▶ DATASET RECORDS:
'''
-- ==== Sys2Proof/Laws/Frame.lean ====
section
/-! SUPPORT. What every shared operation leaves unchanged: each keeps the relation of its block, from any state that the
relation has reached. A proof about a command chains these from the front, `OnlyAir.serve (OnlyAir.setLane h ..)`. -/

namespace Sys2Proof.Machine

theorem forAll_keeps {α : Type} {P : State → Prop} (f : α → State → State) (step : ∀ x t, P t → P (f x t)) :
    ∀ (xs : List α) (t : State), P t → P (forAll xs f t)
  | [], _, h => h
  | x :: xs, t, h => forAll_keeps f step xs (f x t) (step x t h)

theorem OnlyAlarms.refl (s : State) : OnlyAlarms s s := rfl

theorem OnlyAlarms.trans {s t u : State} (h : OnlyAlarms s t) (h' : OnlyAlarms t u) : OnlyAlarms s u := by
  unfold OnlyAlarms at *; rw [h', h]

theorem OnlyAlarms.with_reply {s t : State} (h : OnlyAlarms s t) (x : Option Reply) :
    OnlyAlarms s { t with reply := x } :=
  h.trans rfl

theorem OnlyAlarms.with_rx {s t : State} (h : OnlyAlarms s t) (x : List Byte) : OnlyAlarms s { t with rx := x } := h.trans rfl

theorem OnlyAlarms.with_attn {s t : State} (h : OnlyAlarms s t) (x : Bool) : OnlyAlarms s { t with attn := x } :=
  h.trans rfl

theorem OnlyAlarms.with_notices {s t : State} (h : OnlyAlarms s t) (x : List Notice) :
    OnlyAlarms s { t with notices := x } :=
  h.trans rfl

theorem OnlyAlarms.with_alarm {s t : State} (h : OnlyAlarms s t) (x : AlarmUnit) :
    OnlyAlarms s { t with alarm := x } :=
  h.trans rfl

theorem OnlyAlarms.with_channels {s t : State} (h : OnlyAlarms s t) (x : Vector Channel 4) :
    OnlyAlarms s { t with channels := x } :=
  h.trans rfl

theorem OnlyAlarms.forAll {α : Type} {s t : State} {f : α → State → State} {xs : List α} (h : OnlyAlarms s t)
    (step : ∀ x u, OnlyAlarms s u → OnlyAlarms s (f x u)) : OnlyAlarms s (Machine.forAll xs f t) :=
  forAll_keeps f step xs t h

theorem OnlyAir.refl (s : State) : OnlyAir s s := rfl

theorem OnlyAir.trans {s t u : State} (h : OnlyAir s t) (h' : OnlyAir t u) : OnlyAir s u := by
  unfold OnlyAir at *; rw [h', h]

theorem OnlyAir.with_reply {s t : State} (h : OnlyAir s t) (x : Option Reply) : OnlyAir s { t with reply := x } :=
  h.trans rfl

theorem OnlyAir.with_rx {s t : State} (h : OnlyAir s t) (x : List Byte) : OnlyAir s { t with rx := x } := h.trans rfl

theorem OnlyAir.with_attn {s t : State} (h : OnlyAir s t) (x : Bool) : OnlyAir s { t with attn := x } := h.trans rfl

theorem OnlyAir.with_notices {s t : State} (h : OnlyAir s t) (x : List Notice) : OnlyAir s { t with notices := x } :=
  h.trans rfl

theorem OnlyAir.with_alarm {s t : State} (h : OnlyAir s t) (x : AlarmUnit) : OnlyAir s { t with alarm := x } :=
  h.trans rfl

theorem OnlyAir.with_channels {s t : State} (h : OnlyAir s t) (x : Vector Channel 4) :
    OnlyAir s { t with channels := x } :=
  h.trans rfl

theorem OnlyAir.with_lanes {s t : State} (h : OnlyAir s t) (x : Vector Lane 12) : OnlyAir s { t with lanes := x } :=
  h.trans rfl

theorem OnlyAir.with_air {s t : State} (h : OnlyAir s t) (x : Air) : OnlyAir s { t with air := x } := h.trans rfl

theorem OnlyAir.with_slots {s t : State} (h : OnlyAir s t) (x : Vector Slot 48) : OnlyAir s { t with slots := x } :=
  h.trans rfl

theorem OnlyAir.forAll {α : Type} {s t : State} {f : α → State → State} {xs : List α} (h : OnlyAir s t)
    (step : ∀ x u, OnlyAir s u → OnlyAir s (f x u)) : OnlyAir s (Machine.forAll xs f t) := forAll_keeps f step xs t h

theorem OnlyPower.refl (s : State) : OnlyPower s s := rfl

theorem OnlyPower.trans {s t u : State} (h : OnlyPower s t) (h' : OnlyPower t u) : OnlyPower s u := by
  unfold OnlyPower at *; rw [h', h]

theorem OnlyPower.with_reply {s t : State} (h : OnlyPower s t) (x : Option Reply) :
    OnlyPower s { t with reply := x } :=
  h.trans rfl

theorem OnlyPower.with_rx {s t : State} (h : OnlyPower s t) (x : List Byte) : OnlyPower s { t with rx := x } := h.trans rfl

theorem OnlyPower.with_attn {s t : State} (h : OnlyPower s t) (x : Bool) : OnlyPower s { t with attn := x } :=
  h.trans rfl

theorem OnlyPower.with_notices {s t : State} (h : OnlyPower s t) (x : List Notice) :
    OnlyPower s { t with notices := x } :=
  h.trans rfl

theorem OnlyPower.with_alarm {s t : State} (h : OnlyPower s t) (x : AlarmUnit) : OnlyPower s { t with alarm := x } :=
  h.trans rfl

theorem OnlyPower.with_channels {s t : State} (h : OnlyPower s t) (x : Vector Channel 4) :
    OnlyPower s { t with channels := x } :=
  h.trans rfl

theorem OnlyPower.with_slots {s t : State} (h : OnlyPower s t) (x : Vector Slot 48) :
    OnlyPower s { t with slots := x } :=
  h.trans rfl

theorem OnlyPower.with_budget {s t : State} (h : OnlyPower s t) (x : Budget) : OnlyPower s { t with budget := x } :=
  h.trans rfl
'''
▶ PROBLEM: From the first record to the last, print each one exactly.

▶ TASK RESPONSE:
-- ==== Sys2Proof/Laws/Frame.lean ====
section
/-! SUPPORT. What every shared operation leaves unchanged: each keeps the relation of its block, from any state that the
relation has reached. A proof about a command chains these from the front, `OnlyAir.serve (OnlyAir.setLane h ..)`. -/

namespace Sys2Proof.Machine

theorem forAll_keeps {α : Type} {P : State → Prop} (f : α → State → State) (step : ∀ x t, P t → P (f x t)) :
    ∀ (xs : List α) (t : State), P t → P (forAll xs f t)
  | [], _, h => h
  | x :: xs, t, h => forAll_keeps f step xs (f x t) (step x t h)

theorem OnlyAlarms.refl (s : State) : OnlyAlarms s s := rfl

theorem OnlyAlarms.trans {s t u : State} (h : OnlyAlarms s t) (h' : OnlyAlarms t u) : OnlyAlarms s u := by
  unfold OnlyAlarms at *; rw [h', h]

theorem OnlyAlarms.with_reply {s t : State} (h : OnlyAlarms s t) (x : Option Reply) :
    OnlyAlarms s { t with reply := x } :=
  h.trans rfl

theorem OnlyAlarms.with_rx {s t : State} (h : OnlyAlarms s t) (x : List Byte) : OnlyAlarms s { t with rx := x } := h.trans rfl

theorem OnlyAlarms.with_attn {s t : State} (h : OnlyAlarms s t) (x : Bool) : OnlyAlarms s { t with attn := x } :=
  h.trans rfl

theorem OnlyAlarms.with_notices {s t : State} (h : OnlyAlarms s t) (x : List Notice) :
    OnlyAlarms s { t with notices := x } :=
  h.trans rfl

theorem OnlyAlarms.with_alarm {s t : State} (h : OnlyAlarms s t) (x : AlarmUnit) :
    OnlyAlarms s { t with alarm := x } :=
  h.trans rfl

theorem OnlyAlarms.with_channels {s t : State} (h : OnlyAlarms s t) (x : Vector Channel 4) :
    OnlyAlarms s { t with channels := x } :=
  h.trans rfl

theorem OnlyAlarms.forAll {α : Type} {s t : State} {f : α → State → State} {xs : List α} (h : OnlyAlarms s t)
    (step : ∀ x u, OnlyAlarms s u → OnlyAlarms s (f x u)) : OnlyAlarms s (Machine.forAll xs f t) :=
  forAll_keeps f step xs t h

theorem OnlyAir.refl (s : State) : OnlyAir s s := rfl

theorem OnlyAir.trans {s t u : State} (h : OnlyAir s t) (h' : OnlyAir t u) : OnlyAir s u := by
  unfold OnlyAir at *; rw [h', h]

theorem OnlyAir.with_reply {s t : State} (h : OnlyAir s t) (x : Option Reply) : OnlyAir s { t with reply := x } :=
  h.trans rfl

theorem OnlyAir.with_rx {s t : State} (h : OnlyAir s t) (x : List Byte) : OnlyAir s { t with rx := x } := h.trans rfl

theorem OnlyAir.with_attn {s t : State} (h : OnlyAir s t) (x : Bool) : OnlyAir s { t with attn := x } := h.trans rfl

theorem OnlyAir.with_notices {s t : State} (h : OnlyAir s t) (x : List Notice) : OnlyAir s { t with notices := x } :=
  h.trans rfl

theorem OnlyAir.with_alarm {s t : State} (h : OnlyAir s t) (x : AlarmUnit) : OnlyAir s { t with alarm := x } :=
  h.trans rfl

theorem OnlyAir.with_channels {s t : State} (h : OnlyAir s t) (x : Vector Channel 4) :
    OnlyAir s { t with channels := x } :=
  h.trans rfl

theorem OnlyAir.with_lanes {s t : State} (h : OnlyAir s t) (x : Vector Lane 12) : OnlyAir s { t with lanes := x } :=
  h.trans rfl

theorem OnlyAir.with_air {s t : State} (h : OnlyAir s t) (x : Air) : OnlyAir s { t with air := x } := h.trans rfl

theorem OnlyAir.with_slots {s t : State} (h : OnlyAir s t) (x : Vector Slot 48) : OnlyAir s { t with slots := x } :=
  h.trans rfl

theorem OnlyAir.forAll {α : Type} {s t : State} {f : α → State → State} {xs : List α} (h : OnlyAir s t)
    (step : ∀ x u, OnlyAir s u → OnlyAir s (f x u)) : OnlyAir s (Machine.forAll xs f t) := forAll_keeps f step xs t h

theorem OnlyPower.refl (s : State) : OnlyPower s s := rfl

theorem OnlyPower.trans {s t u : State} (h : OnlyPower s t) (h' : OnlyPower t u) : OnlyPower s u := by
  unfold OnlyPower at *; rw [h', h]

theorem OnlyPower.with_reply {s t : State} (h : OnlyPower s t) (x : Option Reply) :
    OnlyPower s { t with reply := x } :=
  h.trans rfl

theorem OnlyPower.with_rx {s t : State} (h : OnlyPower s t) (x : List Byte) : OnlyPower s { t with rx := x } := h.trans rfl

theorem OnlyPower.with_attn {s t : State} (h : OnlyPower s t) (x : Bool) : OnlyPower s { t with attn := x } :=
  h.trans rfl

theorem OnlyPower.with_notices {s t : State} (h : OnlyPower s t) (x : List Notice) :
    OnlyPower s { t with notices := x } :=
  h.trans rfl

theorem OnlyPower.with_alarm {s t : State} (h : OnlyPower s t) (x : AlarmUnit) : OnlyPower s { t with alarm := x } :=
  h.trans rfl

theorem OnlyPower.with_channels {s t : State} (h : OnlyPower s t) (x : Vector Channel 4) :
    OnlyPower s { t with channels := x } :=
  h.trans rfl

theorem OnlyPower.with_slots {s t : State} (h : OnlyPower s t) (x : Vector Slot 48) :
    OnlyPower s { t with slots := x } :=
  h.trans rfl

theorem OnlyPower.with_budget {s t : State} (h : OnlyPower s t) (x : Budget) : OnlyPower s { t with budget := x } :=
  h.trans rfl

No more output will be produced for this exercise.